Here’s why Facebook earns an insignificant Rs.9 per user despite 27% revenue rise in India

According to filings with the Registrar of Companies (ROC), Facebook posted a 27% rise in its revenues in India, which saw an increase from Rs. 97.6 crore to Rs. 123.5 crore during the year ended March 2015. However, the social networking giant earned less than Rs. 9 per user on an average in the country, which is its second largest market outside the United States, where it earned Rs. 630 per user.

The revenue from India is negligible for the California-headquartered firm, which clocked $12.5 billion (nearly Rs 84,000 crore) in global sales and is pushing for a free internet plan in the country to take on search engine firm Google.

Facebook India’s profit after tax (PAT) rose by 33% to Rs. 16 crore during FY15, according to the paper. In spite of having more than 135 million users in India, Facebook has low revenues in the country is due to its heavy spending on digital media on Google.

According to experts, marketers are gradually looking to spread their budget across social media platforms and mobile applications. Facebook is betting on its latest venture, Free Basics, a plan to make parts of internet available for free by convincing local telecom companies to cover data charges. If Reliance Communications and other telecommunication companies are convinced over Free Basics, this could be a game changer for Facebook.

With Free Basics, Facebook is trying to get more people on its platform at zero cost. However, Facebook’s Free Basics has run into regulatory hurdle over net-neutrality.

The telecom regulator has forced RCom – the only Free Basics distributor here – to put commercial deployment of the service on hold. Free Basics has been slammed by critics in India for being a “walled garden”, which violates the concept of net neutrality, one which guarantees free and non-discriminatory access to the web.

“Facebook is still not as free and kind of a default gateway for internet like Google. With Free Basics, they are trying to get more people on their platform at zero cost, which could work for them very well,” said Karthik Srinivasan, national lead, [email protected], the social media arm of advertising firm Ogilvy & Mather.

He said, “For most marketers, Facebook is one if the best option when they want to do targeting at a micro-level in terms of select locality or user base.”

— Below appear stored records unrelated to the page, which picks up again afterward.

-- ==== Sys2Proof/Machine/Translate.lean ====
section
/-! DEFINITION. Address translation and the checks on a fetch or data access of a system core (R341 to R346, R350, R543). -/

namespace Sys2Proof.Machine

/-- What an access wants (R344). -/
inductive Want where
  | fetch | load | store | atomic
  deriving DecidableEq, Repr

/-- The access writes. -/
def Want.writes : Want → Bool
  | .store => true
  | .atomic => true
  | _ => false

/-- The outcome of a translation: a physical address and whether it is device memory, or an exception (R337). -/
inductive Xlat where
  | ok (pa : Nat) (device : Bool)
  | fault (code : Nat) (tinfo : Word) (ipa : Option Word)
  deriving DecidableEq, Repr

/-- What a descriptor is at a level (R342). -/
inductive Desc where
  | bad
  | table (next : Nat)
  /-- An output page and descriptor bits [11:2]. -/
  | leaf (page attr : Nat)
  deriving DecidableEq, Repr

/-- The index of a virtual page at a level: seven bits a level (R341). -/
def pageIndex (vpage level : Nat) : Nat := vpage / 2 ^ (7 * (3 - level)) % 128

/-- A descriptor read at a level (R342): fields that must be 0, a reserved MT and a block at the wrong level are faults. -/
def descOf (d : Word) (level vpage : Nat) (stage2 : Bool) : Desc :=
  let attr := bitsOf d 11 2
  let attrOk := !bitN d.toNat 6 && bitsOf d 11 10 = 0 && bitsOf d 8 7 ≠ 3 && (!stage2 || (!bitN d.toNat 5 && !bitN d.toNat 9))
  if !bitN d.toNat 0 then .bad
  else if bitN d.toNat 1 then
    (if level < 3 then (if bitsOf d 6 2 = 0 then .table (bitsOf d 39 7 * 128) else .bad)
     else if attrOk then .leaf (bitsOf d 39 12) attr else .bad)
  else if level = 1 ∨ level = 2 then
    (let low := 2 ^ (7 * (3 - level))
     if bitsOf d 39 12 % low = 0 ∧ attrOk then .leaf (bitsOf d 39 12 + vpage % low) attr else .bad)
  else .bad

/-- What a walk found. -/
inductive Walk where
  | leaf (page attr : Nat)
  | bad
  | fault (code : Nat) (tinfo : Word) (ipa : Option Word)
  deriving DecidableEq, Repr

namespace State

/-- A physical read by a core's walk: an ACCESS_FAULT where the firewall or the map denies it, a MEM_ERROR where the
descriptor is poisoned (R345, R505, R506). -/
def walkRead (s : State) (c : CoreId) (pa : Nat) : State × Except (Nat × Word) Word :=
  if !s.hw.memAllows (s.hw.coreWho c) false pa then
    (s.onHw fun h => h.deny (s.hw.coreWho c) false pa, .error (0x03, word pa))
  else match s.memLoad pa with
    | (s, .ok w) => (s, .ok w)
    | (s, .poisoned) => (s, .error (0x04, word pa))
    | (s, .error) => (s, .error (0x03, word pa))

/-- A walk of at most `n` levels, from a level on: `find` turns a table address into a physical one (R341, R342). -/
def walkFrom (s : State) (c : CoreId) (find : State → Nat → State × Except (Nat × Word × Option Word) Nat) (stage2 : Bool)
    (vpage : Nat) : Nat → Nat → Nat → State × Walk
  | 0, _, _ => (s, .bad)
  | n + 1, level, table =>
    match find s (table + pageIndex vpage level) with
    | (s, .error (code, t, ipa)) => (s, .fault code t ipa)
    | (s, .ok pa) =>
      match s.walkRead c pa with
      | (s, .error (code, t)) => (s, .fault code t none)
      | (s, .ok d) =>
        match descOf d level vpage stage2 with
        | .bad => (s, .bad)
        | .leaf p a => (s, .leaf p a)
        | .table next => s.walkFrom c find stage2 vpage n (level + 1) next

/-- The tags of a lookup by a core (R345). -/
structure Tags where
  core : Nat
  stage2 : Bool
  regime : Nat
  ns : Bool
  asid : Nat
  vmid : Nat

/-- A cached translation matches a lookup: global entries match every ASID (R345). -/
def hit (t : Tags) (vpage : Nat) (x : CachedXlat) : Bool :=
  x.core == t.core && x.stage2 == t.stage2 && x.regime == t.regime && x.ns == t.ns && x.vmid == t.vmid && x.vpage == vpage &&
    (bitN x.attr 7 || x.asid == t.asid)

/-- A translation of one stage: the cached leaf, or a walk whose leaf is then cached (R335, R345). -/
def stage (s : State) (c : CoreId) (t : Tags) (ttb vpage : Nat)
    (find : State → Nat → State × Except (Nat × Word × Option Word) Nat) : State × Walk :=
  match s.hw.xlat.find? (hit t vpage) with
  | some x => (s, .leaf x.out x.attr)
  | none =>
    match s.walkFrom c find t.stage2 vpage 4 0 ttb with
    | (s, .leaf p a) =>
      (s.onHw fun h => { h with xlat := { core := t.core, stage2 := t.stage2, regime := t.regime, ns := t.ns, asid := t.asid,
                                          vmid := t.vmid, vpage := vpage, out := p, attr := a } :: h.xlat }, .leaf p a)
    | r => r

/-- Stage 2 of an IPA in the normal world: the physical page and attributes, or the fault codes of R337. A walk's own
errors are those of its reads. -/
def stage2Of (s : State) (c : CoreId) (va : Word) (ipa : Nat) : State × Except (Nat × Word × Option Word) (Nat × Nat) :=
  let x := s.hw.coreOf c
  let t : Tags := { core := (s.hw.lead c).slot, stage2 := true, regime := 1, ns := true, asid := 0, vmid := bitsOf (x.crAt 45) 3 0 }
  match s.stage c t (bitsOf (x.crAt 44) 39 7 * 128) (ipa / 4096) (fun s a => (s, if a < 2 ^ 34 then .ok a else .error (0x07, va, some (word ipa)))) with
  | (s, .fault code ti i) => (s, .error (code, ti, i))
  | (s, .bad) => (s, .error (0x07, va, some (word ipa)))
  | (s, .leaf p a) => (s, if p < 2 ^ 22 then .ok (p, a) else .error (0x07, va, some (word ipa)))

/-- A stage's leaf allows an access (R344): bit 0 R, 1 W, 2 X of the attributes. -/
def leafAllows (a : Nat) (w : Want) : Bool :=
  match w with
  | .fetch => bitN a 2
  | .load => bitN a 0
  | .store => bitN a 0 && bitN a 1
  | .atomic => bitN a 0 && bitN a 1

/-- The first stage's leaf allows an access from a level: U for L0, and no fetch at L1 or above from a leaf with U (R344). -/
def stage1Allows (a level : Nat) (w : Want) : Bool :=
  leafAllows a w && (level ≠ 0 || bitN a 3) && !(w = .fetch && level ≠ 0 && bitN a 3)

/-- The memory type of a leaf is device (R342). -/
def leafDevice (a : Nat) : Bool := a / 32 % 4 == 2

/-- The physical address lies in a peripheral window, accessed as device whatever MT says (R344). -/
def isPeripheral (pa : Nat) : Bool := regionOf pa == .peripheral

/-- The translation of an access of a system core (R341 to R346). -/
def translate (s : State) (c : CoreId) (va : Word) (w : Want) : State × Xlat :=
  let x := s.hw.coreOf c
  let lvl := x.level
  let reg := if lvl ≤ 1 then 1 else lvl
  let ttb := if reg = 1 then 32 else if reg = 2 then 40 else 48
  let en := bitN (x.crAt (if reg = 1 then 34 else ttb + 2)).toNat 0
  let two := reg = 1 && c.isApp && x.ns && bitN (x.crAt 46).toNat 0
  let done (s : State) (pa : Nat) (dev : Bool) : State × Xlat :=
    if w = .fetch ∧ (dev ∨ isPeripheral pa) then (s, .fault 0x06 va none) else (s, .ok pa (dev || isPeripheral pa))
  let last (s : State) (ipa : Nat) (dev : Bool) : State × Xlat :=
    if two then
      match s.stage2Of c va ipa with
      | (s, .error (code, ti, i)) => (s, .fault code ti i)
      | (s, .ok (p, a)) =>
        if !leafAllows a w || (w = .fetch && leafDevice a) then (s, .fault 0x08 va (some (word ipa)))
        else done s (p * 4096 + ipa % 4096) (dev || leafDevice a)
    else done s ipa dev
  if !en then
    (if !two && va.toNat ≥ 2 ^ 34 then (s, .fault 0x03 va none) else last s va.toNat false)
  else
    let t : Tags := { core := (s.hw.lead c).slot, stage2 := false, regime := reg, ns := x.ns,
                      asid := if reg = 1 then bitsOf (x.crAt 33) 15 0 else 0,
                      vmid := if reg = 1 && x.ns then bitsOf (x.crAt 45) 3 0 else 0 }
    let find (s : State) (a : Nat) : State × Except (Nat × Word × Option Word) Nat :=
      if two then
        match s.stage2Of c va a with
        | (s, .error e) => (s, .error e)
        | (s, .ok (p, at2)) =>
          if leafAllows at2 .load then (s, .ok (p * 4096 + a % 4096)) else (s, .error (0x08, va, some (word a)))
      else (s, if a < 2 ^ 34 then .ok a else .error (0x05, va, none))
    match s.stage c t (bitsOf (x.crAt ttb) 39 7 * 128) (va.toNat / 4096) find with
    | (s, .fault code ti i) => (s, .fault code ti i)
    | (s, .bad) => (s, .fault 0x05 va none)
    | (s, .leaf p a) =>
      let out := p * 4096 + va.toNat % 4096
      if !stage1Allows a lvl w || (w = .fetch && leafDevice a) then (s, .fault 0x06 va none)
      else if !two && 2 ^ 34 ≤ out then (s, .fault 0x05 va none)
      else last s out (leafDevice a)

/-- The fetch of the instruction at pc of a system core: what raises on it, if anything (R336 item 1). -/
def fetchSystem (s : State) (c : CoreId) : State × Option (Nat × Word × Option Word) :=
  let pc := (s.hw.coreOf c).pc
  match s.translate c pc .fetch with
  | (s, .fault code ti i) => (s, some (code, ti, i))
  | (s, .ok pa _) =>
    let who := s.hw.coreWho c
    if !s.hw.memAllows who false pa then (s.onHw fun h => h.deny who false pa, some (0x03, pc, none))
    else match s.memLoad pa with
      | (s, .ok _) => (s, none)
      | (s, .poisoned) => (s, some (0x04, pc, none))
      | (s, .error) => (s, some (0x03, pc, none))

/-- The fetch of an engine: its microcode slot in force, or its instance's kernel (R350, R543). -/
def fetchEngine (s : State) (e : Nat) : State × Option (Nat × Word × Option Word) :=
  let g := s.hw.engine e
  let pc := g.core.pc
  match g.task with
  | none => (s, none)
  | some t =>
    let f := s.hw.inst t.fi
    let w : Option Nat :=
      if pc.toNat < 0x4000 then some (ridgeWord (e / 32) (0x68000 + 0x4000 * t.slot + pc.toNat))
      else if t.kind = .inst ∧ pc.toNat - 0x4000 < f.code then some (ridgeWord (e / 32) (0x78000 + f.rgOfs + (pc.toNat - 0x4000)))
      else none
    match w with
    | none => (s, some (0x03, pc, none))
    | some a =>
      let r := s.hw.take a
      ({ s with hw := r.1 }, if r.2.poisoned then some (0x04, pc, none) else none)

/-- The fetch of the instruction at a core's pc: the state after it, and what raises on it, if anything (R336 item 1). -/
def fetch (s : State) (c : CoreId) : State × Option (Nat × Word × Option Word) :=
  match c with
  | .engine e => s.fetchEngine e
  | _ => s.fetchSystem c

/-- The instruction frame: nothing on a core that does not run; an exception of the fetch first (R336); then the
instruction's own effect, and what follows it. -/
def instr (s : State) (c : CoreId) (body : State → State) : State :=
  if !s.hw.running c then s
  else match s.fetch c with
    | (s, some (code, ti, i)) => (s.onHw fun h => h.fetchFault c code ti i).afterInstr c
    | (s, none) => (body s).afterInstr c

/-- An instruction that only computes on its core's registers. -/
def compute (s : State) (c : CoreId) (f : Core → Ret) : Result :=
  .next (s.instr c fun s => s.onHw fun h => h.retireAll c f)

/-- An instruction that computes, and raises ILLEGAL when a field is out of its range (R321). -/
def computeIf (s : State) (c : CoreId) (ok : Bool) (w : Word) (f : Core → Ret) : Result :=
  .next (s.instr c fun s => if ok then s.onHw fun h => h.retireAll c f else s.illegal c w)

end State

end Sys2Proof.Machine
end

Facebook is also trying to attract more advertisers by launching other services that can attract more users besides free internet. For example, with the majority of Indians still using 2G connections, the company has come up with a fast-loading, lighter version called Facebook Lite, for which users pay less for data.

In the meantime, New York-based market research company eMarketer claimed that by 2019, when more than a quarter of the ad spend in India will go towards digital, the country will race ahead of many others, including Spain, France, Italy and Brazil, by this metric.